Stored items

-------

-- ==== Sys2Proof/Machine/Num.lean ====
section
/-!
DEFINITION. 02 Number Formats and Rounding: the formats of Table 02.1 to the bit, exact values, the one rounding of R43,
overflow (R46), the conversions (R58 to R63), and 03's mixer and key (R66, R67).
-/
namespace Sys2Proof

/-- The format codes of Table 02.1. -/
inductive Fmt where
  | e4m3 | e5m2 | bf16 | fp16 | fp32 | fp64 | e8m0 | z32 | z64 | w192
  deriving DecidableEq, Repr

/-- The format of a code; 0x7 and 0xB-0xF are reserved (R26). -/
def Fmt.ofCode : Nat → Option Fmt
  | 0x0 => some .e4m3 | 0x1 => some .e5m2 | 0x2 => some .bf16 | 0x3 => some .fp16 | 0x4 => some .fp32
  | 0x5 => some .fp64 | 0x6 => some .e8m0 | 0x8 => some .z32 | 0x9 => some .z64 | 0xA => some .w192
  | _ => none
/-- The width in bits (Table 02.1). -/
def Fmt.width : Fmt → Nat
  | .e4m3 | .e5m2 | .e8m0 => 8 | .bf16 | .fp16 => 16 | .fp32 | .z32 => 32 | .fp64 | .z64 => 64 | .w192 => 192
/-- The width in bytes. -/
def Fmt.bytes (f : Fmt) : Nat := f.width / 8
/-- Bytes of one element of a format code (Table 02.1). -/
def fmtBytes (c : Nat) : Nat := match Fmt.ofCode c with | some f => f.bytes | none => 1
/-- Exponent field width. -/
def Fmt.ebits : Fmt → Nat
  | .e4m3 => 4 | .e5m2 => 5 | .bf16 => 8 | .fp16 => 5 | .fp32 => 8 | .fp64 => 11 | .e8m0 => 8 | _ => 0
/-- Significand field width m. -/
def Fmt.mbits : Fmt → Nat
  | .e4m3 => 3 | .e5m2 => 2 | .bf16 => 7 | .fp16 => 10 | .fp32 => 23 | .fp64 => 52 | _ => 0
/-- Exponent bias b. -/
def Fmt.bias : Fmt → Int
  | .e4m3 => 7 | .e5m2 => 15 | .bf16 => 127 | .fp16 => 15 | .fp32 => 127 | .fp64 => 1023 | .e8m0 => 127 | _ => 0
/-- A floating-point format with sign, exponent and significand. -/
def Fmt.isFloat : Fmt → Bool
  | .e4m3 | .e5m2 | .bf16 | .fp16 | .fp32 | .fp64 => true | _ => false
/-- The two 8-bit element formats. -/
def Fmt.isFp8 : Fmt → Bool
  | .e4m3 | .e5m2 => true | _ => false
/-- A Z integer format. -/
def Fmt.isZ : Fmt → Bool
  | .z32 | .z64 => true | _ => false
/-- A long format: FP32 in the TE and VE, FP64 in ZLV (R28). -/
def Fmt.isLong : Fmt → Bool
  | .fp32 | .fp64 => true | _ => false
/-- The exponent of the smallest normal value, 1 - b. -/
def Fmt.emin (f : Fmt) : Int := 1 - f.bias
/-- The exponent of the subnormal spacing, 1 - b - m. -/
def Fmt.eulp (f : Fmt) : Int := 1 - f.bias - f.mbits
/-- The encoding of the largest finite magnitude (Table 02.2). -/
def Fmt.maxFinite : Fmt → Nat
  | .e4m3 => 0x7E | .e5m2 => 0x7B | .bf16 => 0x7F7F | .fp16 => 0x7BFF | .fp32 => 0x7F7F_FFFF
  | .fp64 => 0x7FEF_FFFF_FFFF_FFFF | _ => 0
/-- The NaN produced (Table 02.2, R31). -/
def Fmt.nanBits : Fmt → Nat
  | .e4m3 => 0x7F | .e5m2 => 0x7E | .bf16 => 0x7FC0 | .fp16 => 0x7E00 | .fp32 => 0x7FC0_0000
  | .fp64 => 0x7FF8_0000_0000_0000 | .e8m0 => 0xFF | _ => 0
/-- The encoding of +infinity; E4M3 has none (R30). -/
def Fmt.infBits : Fmt → Nat
  | .e4m3 => 0x7F | .e5m2 => 0x7C | .bf16 => 0x7F80 | .fp16 => 0x7C00 | .fp32 => 0x7F80_0000
  | .fp64 => 0x7FF0_0000_0000_0000 | _ => 0
/-- The sign bit set or not, at the top of the encoding. -/
def Fmt.withSign (f : Fmt) (neg : Bool) (mag : Nat) : Nat := if neg then mag + 2 ^ (f.width - 1) else mag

-------

# WHAT YOU WILL DO:
How many of the lines above include the string "formats"? Only the number should be written.

# FINISHED TASK:
2